What can you tell me about this species? I was reading i think it was 6line wrasse? or cleaner wrasse's that aren't often kept successfully in a marine tank.....

These pretty easy to keep? They look freakin awesome.


----------



## fishfingers (Apr 10, 2006)

I've tried to keep one of these before. Went great for a couple of days then sadly refused to eat and ended up starving to death:sad:. However I think this may of been a once off case, as the other filament wrasse in the fish shop (there were two) wasn't looking very sick the last time I saw it. This happened to a few of their fish from the same shipment which leads me to beleive something was wrong with the batch. Since then I purchased a Cirrhilabrus Rubripinnis (red fin fairy wrasse) that has been doing great (IMO not as nice looking though). Anyway back to Paracheilinus Filamentosus! From what I researched they are fairly easy to keep and are good reef fish. They can be a little shy (mine wasn't when he was alright, but my Rubripinnis hides whenever I walk past the tank) and they like a lot of rockwork with caves, etc for them to hide and swim in. Make sure you don't have anything that could catch them offguard and eat/hurt them as they sleep either, as they sleep on the sand bed which makes them a bit more vunerable. My fairy wrasse gets the same food all my other fish get (nori, brine shrimp, mysid shrimp and krill). They are carnivores so they require a mainly meaty diet but it doesn't hurt to have them eat some greens occasionally. Hmmm what else is their to say...they are peaceful to other tank mates, some more agressive fish my nip at their elongated fins, I wouldn't reccommend putting them in anything smaller than 40-50 gallons and I think that's about it. If you have any specific questiosn ask and I'll try and answer them for you! I'm not thinking my best at the moment so if I have missed something I apologise, I had to clean carpets for 12 hours today and I'm very tired:shock:.

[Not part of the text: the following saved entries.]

/-! ### The interface operations -/

/-- R63: ByteArrived in each state of the assembler. A frame that meets a full queue is lost and the assembler returns to
EC all the same (R65). -/
def Obligations.ByteArrivedStep : Prop :=
  ∀ (b : Byte) (rest : List Input) (s : State), s.initDone = true → s.inputs = .byteArrived b.toNat :: rest →
    step s = .next
      (match s.faState with
      | .expectCommand => { s with inputs := rest, faCmd := b, faState := .expectArg1 }
      | .expectArg1 =>
        if s.faCmd.toNat / 16 = 7 then { s with inputs := rest, faArg1 := b, faState := .expectArg2 }
        else { (enqueue ⟨s.faCmd, b, 0x00⟩ s).2 with inputs := rest, faState := .expectCommand }
      | .expectArg2 => { (enqueue ⟨s.faCmd, s.faArg1, b⟩ s).2 with inputs := rest, faState := .expectCommand }
      | .undefined => { s with inputs := rest, faState := .expectCommand })

/-- R71: Enqueue drops the packet when the slot at `q_wr` is occupied, and otherwise fills it and moves the cursor. -/
def Obligations.EnqueueOperation : Prop :=
  ∀ (p : Packet) (s : State),
    enqueue p s =
      if (s.slotAt s.qWr).occ = true then (false, s)
      else (true, { s with
        slots := s.slots.set s.qWr ⟨true, p.cmd, p.arg1, p.arg2⟩
        qWr := (s.qWr + 1) % s.params.qcap })

/-- R66: Resync writes `fa_state` and nothing else, and a second one changes nothing more. -/
def Obligations.ResyncStep : Prop :=
  ∀ (rest : List Input) (s : State), s.initDone = true → s.inputs = .resync :: rest →
    step s = .next { s with inputs := rest, faState := .expectCommand } ∧
    step { s with inputs := .resync :: rest, faState := .expectCommand } =
      .next { s with inputs := rest, faState := .expectCommand }

/-- R75, R76: DrainStart sets the drain flags to 1, 0, 0; DrainEnd, enabled when the slot at `q_rd` is free, returns the
status the flags form and clears `drain_active` only. That PC moves with no move presented, and the list of statuses, are
the model's choice (notes/assumptions/4 and 12). -/
def Obligations.DrainStartAndEnd : Prop :=
  (∀ (rest : List Input) (s : State), s.initDone = true → s.drainActive = false → s.inputs = .drain :: rest →
    step s = .next { s with inputs := rest, drainActive := true, drainSeen := false, drainUnknown := false }) ∧
  (∀ s : State, s.initDone = true → s.drainActive = true → s.ProcessingNext → (s.slotAt s.qRd).occ = false →
    step s = .next { s with
      inputs := s.inputs.tail
      drainActive := false
      drainReturns := s.drainReturns ++
        [if s.drainSeen = false then .noMessages else if s.drainUnknown = true then .unknownPresent else .decoded] })

/-- R131, R132: Init leaves the values of R35, computes the identity from its argument or from storage, persists the
default when storage's answer is no identity, and does not clear the log. The fields `answers` and `draws` and
the value `answerAt` are the model's form of a draw (notes/assumptions/9), and no rule of the spec is cited for them. -/
def Obligations.InitStep : Prop :=
  (∀ (n : Nat) (rest : List Input) (s : State), n ≤ 0xFF → s.drainActive = false →
    s.inputs = .init (.explicit n) :: rest →
    step s = .next { s.initialised (if n = 2 then 2 else if n = 3 then 3 else 1) with inputs := rest }) ∧
  (∀ (rest : List Input) (s : State), s.drainActive = false → s.inputs = .init .storage :: rest →
    step s = .next
      (let sel := s.params.identityCvSelector
       let idx := s.params.cvIndexReset
       let v := s.answerAt 0
       if v = 1 ∨ v = 2 ∨ v = 3 then
        { s.initialised (v.setWidth 2) with
          inputs := rest
          evLog := s.evLog ++ [.readCV sel idx v]
          answers := s.answers.drop 1
          draws := s.draws + 1 }
      else
        { s.initialised 1 with
          inputs := rest
          evLog := s.evLog ++ [.readCV sel idx v, .writeCV sel idx 1 (s.answerAt 1)]
          answers := s.answers.drop 2
          draws := s.draws + 2 }))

They are a gorgeous fish (but then again, aren't all fairy wrasses gorgeous) and I think you'd be pretty safe getting one as long as you met the previous requirements. If I set up another tank one tank I think I'll have to consider having a harem of these guys!

EDIT: Argh how could I forget one of the most important requirements for them! These guys love to jump and without a tight fitting lid they will be carpet surfing in no time! So make sure you have some kind of cover than will stop any escape!


----------



## Fishfirst (Jan 24, 2005)

I was thinking of getting a harem of these for the 210 gallon show tank at the shop... beautiful fish I might add.


----------